● Problem
Below is a listing from which only part is wanted; return exactly the lines from the one with "forN 2 (fun q x =>" up to and including the one with "bit (cfg h 0x22 n 0x400)".

##### Record excerpts

/-- The bytes of an entry: the header of R359 and the payload. -/
def canEntry (f : CanFrame) (own : Bool) (seq frame time npg : Nat) : List Byte :=
  let id := if fmtBase f.fmt then f.id % 2048 else f.id % 2 ^ 29
  let hdr : List Nat :=
    [0x80000000 + f.fmt * 0x8000000 + own.toNat * 0x4000000 + f.brs.toNat * 0x2000000 + f.esi.toNat * 0x1000000 + seq,
     id,
     (if fmtXl f.fmt then 0 else f.dlc) * 0x10000 + canLen f,
     frame % 65536,
     time % 2 ^ 32,
     if fmtXl f.fmt then f.vcid * 0x10000 + f.sec.toNat * 0x100 + f.sdt else 0,
     if fmtXl f.fmt then f.af else 0,
     npg]
  hdr.flatMap wordBytes ++ canPayload f

/-- The pages for an overwrite (R364): the head chain of the ring, its surplus freed, further pages claimed. -/
def overwritePages (n q need : Nat) (h : Hw) : Option (List Nat × Hw) :=
  match queue h q with
  | [] => none
  | i :: rest =>
    let l := chainOf h i.page
    let h1 := setQueue h q rest
    let h2 := forL (l.drop need) (fun p x => setPage x p {}) (forL l (fun p x => setPage x p ⟨.front 0x20 n, none⟩) h1)
    if need ≤ l.length then some (l.take need, h2)
    else match claimN (.front 0x20 n) q (bit (qcfg h q) 30) (need - l.length) l.length h2 with
      | some (m, h3) => some (l ++ m, h3)
      | none => none

/-- Store a frame as an entry of the channel's ring (R359 … R364). -/
def canStore (n : Nat) (f : CanFrame) (own : Bool) (m : Mach) : Mach :=
  match ringQueue m.hw 0x20 n with
  | none => m
  | some q =>
    let need := pagesFor (32 + (canPayload f).length)
    let seq := ((can m.hw n).seq + 1) % 65536
    let put (l : List Nat) (ovw : Bool) (h1 : Hw) : Mach :=
      let m1 := fillPages l (canEntry f own seq h1.frame h1.tbCopy need) { m with hw := h1 }
      m1.onHw (fun h =>
        let h2 := setCan (joinQueue q (l.headD 0) 256 0 h) n { can h n with seq := seq }
        let h3 := if ovw then pulse (incSat h2 0x20 n 0x050 16 16 1) 0x20 n 7 else h2
        queueFed q (pulse h3 0x20 n 0))
    if domOn m.hw 17 then
      match claimN (.front 0x20 n) q (bit (qcfg m.hw q) 30) need 0 m.hw with
      | some (l, h1) => put l false (msgLevels (linkPages l h1))
      | none =>
        if canCfg m.hw n 2 then
          match overwritePages n q need m.hw with
          | some (l, h1) => put l true (msgLevels (linkPages l h1))
          | none => m.onHw (dropFrame q)
        else m.onHw (dropFrame q)
    else m

/-- The receive error counter after a valid reception (R372); unchanged in MONITOR and RESTRICTED mode (R358, log entry 12). -/
def recDown (r : CanCh) : CanCh :=
  if r.mode = 2 ∨ r.mode = 3 then r
  else { r with rxc := if 127 < r.rxc then 119 + Config.recPick r.rxc % 9 else r.rxc - 1 }

/-- The format is switched on (R353). -/
def fmtOn (h : Hw) (n fmt : Nat) : Bool :=
  (!fmtFd fmt || canCfg h n 4) && (!fmtXl fmt || (canCfg h n 5 && decide (n < 2)))

/-- Where an error counts under ISO 11898-1 (log entry 12): as transmitter, as transmitter under one of its exceptions, as
receiver, as receiver with a dominant bit after its error flag. -/
def canCount (r : CanCh) (cls : Nat) : CanCh :=
  if r.mode = 2 ∨ r.mode = 3 then r
  else match cls with
    | 0 => { r with tec := r.tec + 8 }
    | 1 => r
    | 2 => { r with rxc := min 255 (r.rxc + 1) }
    | _ => { r with rxc := min 255 (r.rxc + 8) }

/-- A frame of a format that is switched off reaches the channel (R353, log entry 12): with PXHD a form error of a receiver, otherwise a
protocol exception, after which the channel integrates again. -/
def canException (n : Nat) (h : Hw) : Hw :=
  let r := can h n
  if canCfg h n 6 then setCan (incSat h 0x20 n 0x04C 0 16 1) n { canCount r 2 with lec := 2, idle := false, rxAct := false }
  else setCan h n { r with integ := true, idle := false, rxAct := false }

/-- CAN_FRAME_RECEIVED (R353, R362, R363): a valid frame of another node. -/
def canReceive (n : Nat) (f : CanFrame) (m : Mach) : Mach :=
  if canOnBus m.hw n && decide ((can m.hw n).mode ≠ 4) && decide (f.fmt ≤ 6) then
    if fmtOn m.hw n f.fmt then
      let m1 := m.onHw (fun h => setCan h n { recDown (can h n) with idle := false, rxAct := false })
      if canCfg m.hw n 0 then canStore n f false m1 else m1
    else m.onHw (canException n)
  else m

/-! ## Transmission (R365 … R371) -/

/-- A field of a header word. -/
def nfld (w lo n : Nat) : Nat := w / 2 ^ lo % 2 ^ n

/-- The header fails R366; `pages` is the length of the chain. -/
def headerBad (h : Hw) (n : Nat) (hdr : List Nat) (pages : Nat) : Bool :=
  let w0 := hdr.getD 0 0
  let fmt := nfld w0 27 4
  let id := nfld (hdr.getD 1 0) 0 29
  let dlc := nfld (hdr.getD 2 0) 16 4
  let len := nfld (hdr.getD 2 0) 0 12
  let lenOk :=
    if fmtXl fmt then decide (1 ≤ len ∧ len ≤ 2048 ∧ dlc = 0)
    else if fmtRemote fmt then decide (len = dlc) else decide (len = dlcLen (fmtFd fmt) dlc)
  decide (6 < fmt) || (fmtFd fmt && !canCfg h n 4) || (fmtXl fmt && !(canCfg h n 5 && decide (n < 2)))
    || (decide (nfld w0 25 1 = 1) && !fmtFd fmt) || (fmtBase fmt && decide (0x7FF < id)) || !lenOk
    || decide (pages < pagesFor (32 + (if fmtRemote fmt then 0 else len)))

/-- The eight header words of the entry on page `p`. -/
def headerOf (m : Mem) (p : Nat) : List Nat := (List.range 8).map (fun k => rdMem m (pageAddr p + 4 * k) 4)

/-- The checks of a load that its page has to pass (R365): the entry, or the ERR_STAT bit. -/
def txCheck (ini : Initiator) (n : Nat) (w : Word) (m : Mach) : TxEntry ⊕ Nat :=
  match refPage w.toNat with
  | none => .inr 19
  | some p =>
    if owns m.hw ini (taskCtx m.hw ini) p = false then .inr 19
    else
      let hdr := headerOf m.mem p
      if headerBad m.hw n hdr (chainOf m.hw p).length then .inr 18 else .inl ⟨p, hdr⟩
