-- ==== Sys2Proof/Machine/Eth.lean ====
section
/-!
DEFINITION. The 1000BASE-T1 ports of chapter 13: received frames, the transmit queues, timestamps, TC10 sleep and wake.
-/
namespace Sys2Proof.Machine

/-- The record of port `n`. -/
def eth (h : Hw) (n : Nat) : EthP := smGet {} h.eth n

/-- CTL.MODE of port `n`: 0 OFF, 1 RUN, 2 LOOPBACK. -/
def ethMode (h : Hw) (n : Nat) : Nat := fld (rd h 0x22 n 0x040) 0 2

/-- The level sources of the port (R415). -/
def ethLevels (n : Nat) (h : Hw) : Hw :=
  let r := eth h n
  let h1 := level h 0x22 n 3 (decide (ethMode h n = 1) && decide (r.tc = 0) && !r.link)
  let h2 := level h1 0x22 n 5 r.preq
  let h3 := level h2 0x22 n 7 (decide (r.tc = 2))
  level h3 0x22 n 8 (bit (rd h 0x22 n 0x074) 0 || bit (rd h 0x22 n 0x070) 3)

/-- Replace the record of port `n`; its level sources follow. -/
def setEth (h : Hw) (n : Nat) (r : EthP) : Hw := ethLevels n { h with eth := smPut {} n r h.eth }

/-- MAXLEN in force (R405, R415). -/
def maxLen (h : Hw) (n : Nat) : Nat := min 2016 (max 60 (cfgF h 0x22 n 0x400 16 12))

/-! ## Transmission (R409, R410) -/

/-- The port has a path to send on: link up in RUN, or MAC loopback. -/
def ethSends (h : Hw) (n : Nat) : Bool :=
  domOn h (29 + n) && ((decide (ethMode h n = 1) && (eth h n).link) || decide (ethMode h n = 2))

/-- With no frame in transmission, the next one begins: a Bond link frame, queue 0, queue 1 (R409). -/
def ethKick (n : Nat) (h : Hw) : Hw :=
  let r := eth h n
  if ethSends h n ∧ r.act = none then
    if r.bond ≠ [] then setEth h n { r with act := some 2 }
    else if r.q0 ≠ [] then setEth h n { r with act := some 0 }
    else if r.q1 ≠ [] then setEth h n { r with act := some 1 }
    else h
  else h

/-- The entries of queue `q`. -/
def ethQ (r : EthP) (q : Nat) : List TxEntry := if q = 0 then r.q0 else r.q1

/-- Replace the entries of queue `q`. -/
def setEthQ (r : EthP) (q : Nat) (l : List TxEntry) : EthP := if q = 0 then { r with q0 := l } else { r with q1 := l }

/-- The port time in ns at the SFD of a frame of `len` bytes whose FCS ends now: the timebase that the port keeps plus the offset of system
time (R410, R568). `ns` is the part of it within the present microsecond, with the ±16 ns of R416. -/
def ethStamp (h : Hw) (len : Nat) (ns : Int) : Nat :=
  (((h.tbCopy : Int) * 1000 + h.bond.ofs + clampInt (-16) 1015 ns - 8 * (len + 4 : Nat)) % (2 ^ 64 : Nat)).toNat

/-- The pages that a frame of `len` bytes takes (R407). -/
def ethPages (len : Nat) : Nat := if len ≤ 224 then 1 else 1 + (len - 224 + 255) / 256

/-- A write of TXQ_PUT[q] (R409). -/
def ethTxqPut (ini : Initiator) (n q : Nat) (w : Word) (m : Mach) : Mach :=
  if 32 ≤ (ethQ (eth m.hw n) q).length then m.onHw (fun h => err h 0x22 n 19)
  else match refPage w.toNat with
    | none => m.onHw (fun h => err h 0x22 n 17)
    | some p =>
      if owns m.hw ini (taskCtx m.hw ini) p = false then m.onHw (fun h => err h 0x22 n 17)
      else
        let hdr := headerOf m.mem p
        let len := nfld (hdr.getD 2 0) 0 12
        if len < 14 ∨ maxLen m.hw n < len ∨ (chainOf m.hw p).length < ethPages len then m.onHw (fun h => err h 0x22 n 18)
        else m.onHw (fun h =>
          let h1 := moveChain p (.front 0x22 n) h
          let r := eth h1 n
          ethKick n (setEth h1 n (setEthQ r q (ethQ r q ++ [⟨p, hdr⟩]))))

/-- An entry ends with outcome `res` (R409): its pages return, LASTRES and the pulse report it. -/
def ethEntryEnd (n res : Nat) (e : TxEntry) (h : Hw) : Hw :=
  pulse (setEth (freeChain e.page h) n { eth h n with lastRes := res }) 0x22 n (if res = 1 then 1 else 2)

/-- A write of TX_ABORT (R409): entries not in transmission end. -/
def ethAbort (n : Nat) (w : Word) (h : Hw) : Hw :=
  forN 2 (fun q x =>
    if bit w q then
      let r := eth x n
      let keep := if r.act = some q then 1 else 0
      forL ((ethQ r q).drop keep) (ethEntryEnd n 2) (setEth x n (setEthQ r q ((ethQ r q).take keep)))
    else x) h

/-- The frame in transmission ends with outcome `res`; `ts` is the port time at its SFD (R409, R410). -/
def ethFinish (n res ts : Nat) (h : Hw) : Hw :=
  let r := eth h n
  match r.act with
  | none => h
  | some 2 => setEth h n { r with act := none, bond := r.bond.tail }
  | some q =>
    match ethQ r q with
    | [] => setEth h n { r with act := none }
    | e :: l =>
      let h1 := setEth h n { setEthQ r q l with act := none }
      let h2 := if res = 1 ∧ nfld (e.hdr.getD 0 0) 25 1 = 1 then
          pulse (wr (wr (wr h1 0x22 n 0x060 (BitVec.ofNat 32 ts)) 0x22 n 0x064 (BitVec.ofNat 32 (ts / 2 ^ 32)))
            0x22 n 0x068 (BitVec.ofNat 32 (nfld (e.hdr.getD 5 0) 0 16))) 0x22 n 4
        else h1
      ethEntryEnd n res e h2

/-! ## Reception (R406 … R408, R411) -/

/-- A 16-bit big-endian value of a frame. -/
def be16 (l : List Byte) (k : Nat) : Nat := (l.getD k 0).toNat * 256 + (l.getD (k + 1) 0).toNat

/-- The frame carries an 802.1Q tag. -/
def tagged (l : List Byte) : Bool := decide (be16 l 12 = 0x8100)

/-- The Bond link takes the frame: CFG.BOND, untagged, EtherType 0x88B5 (R408). -/
def bondTakes (h : Hw) (n : Nat) (l : List Byte) : Bool :=
  bit (cfg h 0x22 n 0x400) 1 && !tagged l && decide (be16 l 12 = 0x88B5)

/-- Store a frame in the ring (R407); `ns` places its end within the present microsecond. -/
def ethStore (n : Nat) (l : List Byte) (ns : Int) (m : Mach) : Mach :=
  if bit (cfg m.hw 0x22 n 0x400) 0 then
    match ringQueue m.hw 0x22 n with
    | none => m
    | some q =>
      let npg := ethPages l.length
      match claimFrame 0x22 n q npg m.hw with
      | (none, h1) => { m with hw := h1 }
      | (some pgs, h1) =>
        let seq := ((eth h1 n).seq + 1) % 65536
        let t := tagged l
        let ts := ethStamp h1 l.length ns
        let hdr : List Nat :=
          [0x80000000 + t.toNat * 0x8000000 + seq, (if t then be16 l 14 else 0) * 0x10000 + be16 l (if t then 16 else 12),
           npg * 0x10000 + l.length, h1.frame % 65536, h1.tbCopy % 2 ^ 32, 0, ts % 2 ^ 32, ts / 2 ^ 32 % 2 ^ 32]
        (fillPages pgs (hdr.flatMap wordBytes ++ l) { m with hw := h1 }).onHw (fun h =>
          queueFed q (pulse (joinQueue q (pgs.headD 0) 256 0 (setEth h n { eth h n with seq := seq })) 0x22 n 0))
  else m

/-- A frame of bytes `l` reaches the MAC: FCS and length checks, then the Bond link or the ring (R406 … R408, R411). -/
def ethAccept (n : Nat) (l : List Byte) (fcsOk full : Bool) (ns : Int) (m : Mach) : Mach :=
  if full then m.onHw (fun h => pulse (incSat h 0x22 n 0x048 16 16 1) 0x22 n 9)
  else if fcsOk = false then m.onHw (fun h => incSat h 0x22 n 0x04C 0 16 1)
  else if bondTakes m.hw n l then
    (if 2016 < l.length then m.onHw (fun h => incSat h 0x22 n 0x04C 16 16 1) else m)
  else if l.length < 60 ∨ maxLen m.hw n < l.length then m.onHw (fun h => incSat h 0x22 n 0x04C 16 16 1)
  else ethStore n l ns m

/-- ETH_FRAME_RECEIVED: a frame of the link. -/
def ethReceive (n : Nat) (l : List Byte) (fcsOk full : Bool) (ns : Int) (m : Mach) : Mach :=
  if domOn m.hw (29 + n) && decide (ethMode m.hw n = 1) && (eth m.hw n).link then ethAccept n l fcsOk full ns m else m

/-- The bytes that an entry sends, padded to 60 (R409). -/
def ethSent (m : Mach) (e : TxEntry) : List Byte :=
  let len := nfld (e.hdr.getD 2 0) 0 12
  let l := (((chainOf m.hw e.page).flatMap (fun p => rdBytes m.mem (pageAddr p) 256)).drop 32).take len
  l ++ List.replicate (60 - l.length) 0

/-- ETH_TX_END: the frame in transmission has been sent; in MAC loopback it is received (R409, R410, R415). -/
def ethTxEnd (n : Nat) (ns : Int) (m : Mach) : Mach :=
  let r := eth m.hw n
  let own := match r.act with
    | some 0 => r.q0.head?
    | some 1 => r.q1.head?
    | _ => none
  let m1 := match own with
    | some e => if ethMode m.hw n = 2 then ethAccept n (ethSent m e) true false ns m else m
    | none => m
  let ts := match own with | some e => ethStamp m.hw (ethSent m e).length ns | none => 0
  m1.onHw (fun h => ethKick n (ethFinish n 1 ts h))

/-! ## TC10 (R412) -/

/-- Idle transmit: both queues empty and no Bond link frame pending. -/
def idleTx (r : EthP) : Bool := decide (r.q0 = []) && decide (r.q1 = []) && decide (r.bond = [])

/-- TC_STAT.SLPFAIL is set, and the source SLPFAIL pulses. -/
def slpFail (n : Nat) (h : Hw) : Hw :=
  pulse (wr h 0x22 n 0x070 (setBit (rd h 0x22 n 0x070) 2 true)) 0x22 n 6

/-- The link goes down: the frame in transmission is aborted (R409). -/
def linkDown (n : Nat) (h : Hw) : Hw := setEth (ethFinish n 2 0 h) n { eth (ethFinish n 2 0 h) n with link := false }

/-- The port enters WAKING: WUP is sent and training starts in the configured role. -/
def ethWake (n : Nat) (h : Hw) : Hw :=
  setEth h n { eth h n with tc := 3, mswin := false, sent := 4, role := cfgF h 0x22 n 0x404 0 1 }

/-- A write of CTL.MODE (R412, R415). -/
def ethCtl (n mode : Nat) (h : Hw) : Hw :=
  if mode = 3 then err h 0x22 n 16
  else
    let was := ethMode h n
    let h1 := wr h 0x22 n 0x040 (BitVec.ofNat 32 mode)
    if mode = 0 then
      let h2 := linkDown n h1
      setEth h2 n { eth h2 n with tc := 2, mswin := false, preq := false }
    else if was = 0 ∧ (eth h1 n).tc = 2 then ethKick n (ethWake n h1)
    else ethKick n (ethLevels n h1)

/-- The partner's sleep request is acknowledged, or rejected without idle transmit. -/
def tcAccept (n : Nat) (h : Hw) : Hw :=
  let r := eth h n
  if idleTx r then setEth h n { r with tc := 1, preq := false, sent := 2 }
  else setEth h n { r with preq := false, sent := 3 }

/-- A write of TC_CTL.REQ (R412). -/
def tcReq (n req : Nat) (h : Hw) : Hw :=
  let r := eth h n
  match req with
  | 1 =>
    if r.tc = 0 then (if r.link && idleTx r then setEth h n { r with tc := 1, sent := 1 } else slpFail n h)
    else err h 0x22 n 16
  | 2 =>
    if r.tc = 2 then ethWake n h
    else if r.tc = 0 ∧ r.link = true then setEth h n { r with sent := 5 }
    else err h 0x22 n 16
  | 3 => if r.tc = 0 ∧ r.preq = true then tcAccept n h else err h 0x22 n 16
  | 4 => if r.tc = 0 ∧ r.preq = true then setEth h n { r with preq := false, sent := 3 } else err h 0x22 n 16
  | _ => err h 0x22 n 16

/-- TC10_PARTNER_SLEEP_REQUEST (R412). -/
def tcPartner (n : Nat) (h : Hw) : Hw :=
  let r := eth h n
  if domOn h (29 + n) && decide (r.tc = 0) && r.link then
    if bit (cfg h 0x22 n 0x408) 0 then tcAccept n h else setEth h n { r with preq := true }
  else h

/-- TC10_HANDSHAKE_DONE (R412): the port enters SLEEP, its switch window runs. -/
def tcDone (n : Nat) (h : Hw) : Hw :=
  if (eth h n).tc = 1 then
    let h1 := linkDown n h
    setEth h1 n { eth h1 n with tc := 2, mswin := true }
  else h

/-- TC10_HANDSHAKE_FAIL (R412): back to NORMAL with SLPFAIL; `lost` says that the link was lost. -/
def tcFail (n : Nat) (lost : Bool) (h : Hw) : Hw :=
  if (eth h n).tc = 1 then
    let h1 := if lost then linkDown n h else h
    slpFail n (setEth h1 n { eth h1 n with tc := 0 })
  else h

/-- TC10_SLEEP_TIMEOUT (R412): in SLPNEG the port returns to NORMAL; with PREQ pending it rejects. -/
def tcTimeout (n : Nat) (h : Hw) : Hw :=
  let r := eth h n
  if r.tc = 1 then tcFail n false h
  else if r.tc = 0 ∧ r.preq = true then setEth h n { r with preq := false, sent := 3 }
  else h

/-- A WUP in SLEEP is detected (R412, R413): ETH0 from the Plinth, ETH1 only while PD30 is ON. -/
def wupDetects (h : Hw) (n : Nat) : Bool :=
  decide ((eth h n).tc = 2) && bit (cfg h 0x22 n 0x408) 1 && (decide (n = 0) || domOn h 30)

/-- Set WAKE_STAT.WUP of port `n`. -/
def ethWakeFlag (n : Nat) (h : Hw) : Hw := ethLevels n (wr h 0x22 n 0x074 1)

/-- TC10_WUR_RECEIVED in NORMAL sets TC_STAT.WUR (R412). -/
def tcWur (n : Nat) (h : Hw) : Hw :=
  if domOn h (29 + n) && decide ((eth h n).tc = 0) then
    ethLevels n (wr h 0x22 n 0x070 (setBit (rd h 0x22 n 0x070) 3 true))
  else h

/-- ETH_LINK_UP (R412): WAKING ends; waiting entries are sent. -/
def ethLinkUp (n sqi : Nat) (h : Hw) : Hw :=
  let r := eth h n
  if domOn h (29 + n) && (decide (r.tc = 3) || decide (r.tc = 0)) && decide (ethMode h n ≠ 0) then
    ethKick n (setEth h n { r with tc := 0, link := true, sqi := sqi })
  else h

/-- ETH_LINK_LOSS (R409, R412). -/
def ethLinkLoss (n : Nat) (h : Hw) : Hw :=
  let r := eth h n
  if r.link then (if r.tc = 1 then tcFail n true h else linkDown n h) else h

/-- ETH_MODE_SWITCH_END (R412). -/
def ethSwitchEnd (n : Nat) (h : Hw) : Hw := if (eth h n).mswin then setEth h n { eth h n with mswin := false } else h

/-- STATUS of port `n`. -/
def ethStatus (h : Hw) (n : Nat) : Nat :=
  let r := eth h n
  r.sqi * 0x200 + r.mswin.toNat * 0x100 + r.role * 0x40 + r.tc * 0x10 + r.link.toNat

/-- TXQ_STAT of port `n`. -/
def ethTxqStat (h : Hw) (n : Nat) : Nat :=
  let r := eth h n
  r.lastRes * 0x10000 + r.q1.length * 0x100 + r.q0.length

end Sys2Proof.Machine
end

##########

● Problem solution
  forN 2 (fun q x =>
    if bit w q then
      let r := eth x n
      let keep := if r.act = some q then 1 else 0
      forL ((ethQ r q).drop keep) (ethEntryEnd n 2) (setEth x n (setEthQ r q ((ethQ r q).take keep)))
    else x) h

/-- The frame in transmission ends with outcome `res`; `ts` is the port time at its SFD (R409, R410). -/
def ethFinish (n res ts : Nat) (h : Hw) : Hw :=
  let r := eth h n
  match r.act with
  | none => h
  | some 2 => setEth h n { r with act := none, bond := r.bond.tail }
  | some q =>
    match ethQ r q with
    | [] => setEth h n { r with act := none }
    | e :: l =>
      let h1 := setEth h n { setEthQ r q l with act := none }
      let h2 := if res = 1 ∧ nfld (e.hdr.getD 0 0) 25 1 = 1 then
          pulse (wr (wr (wr h1 0x22 n 0x060 (BitVec.ofNat 32 ts)) 0x22 n 0x064 (BitVec.ofNat 32 (ts / 2 ^ 32)))
            0x22 n 0x068 (BitVec.ofNat 32 (nfld (e.hdr.getD 5 0) 0 16))) 0x22 n 4
        else h1
      ethEntryEnd n res e h2

/-! ## Reception (R406 … R408, R411) -/

/-- A 16-bit big-endian value of a frame. -/
def be16 (l : List Byte) (k : Nat) : Nat := (l.getD k 0).toNat * 256 + (l.getD (k + 1) 0).toNat

/-- The frame carries an 802.1Q tag. -/
def tagged (l : List Byte) : Bool := decide (be16 l 12 = 0x8100)

/-- The Bond link takes the frame: CFG.BOND, untagged, EtherType 0x88B5 (R408). -/
def bondTakes (h : Hw) (n : Nat) (l : List Byte) : Bool :=
  bit (cfg h 0x22 n 0x400) 1 && !tagged l && decide (be16 l 12 = 0x88B5)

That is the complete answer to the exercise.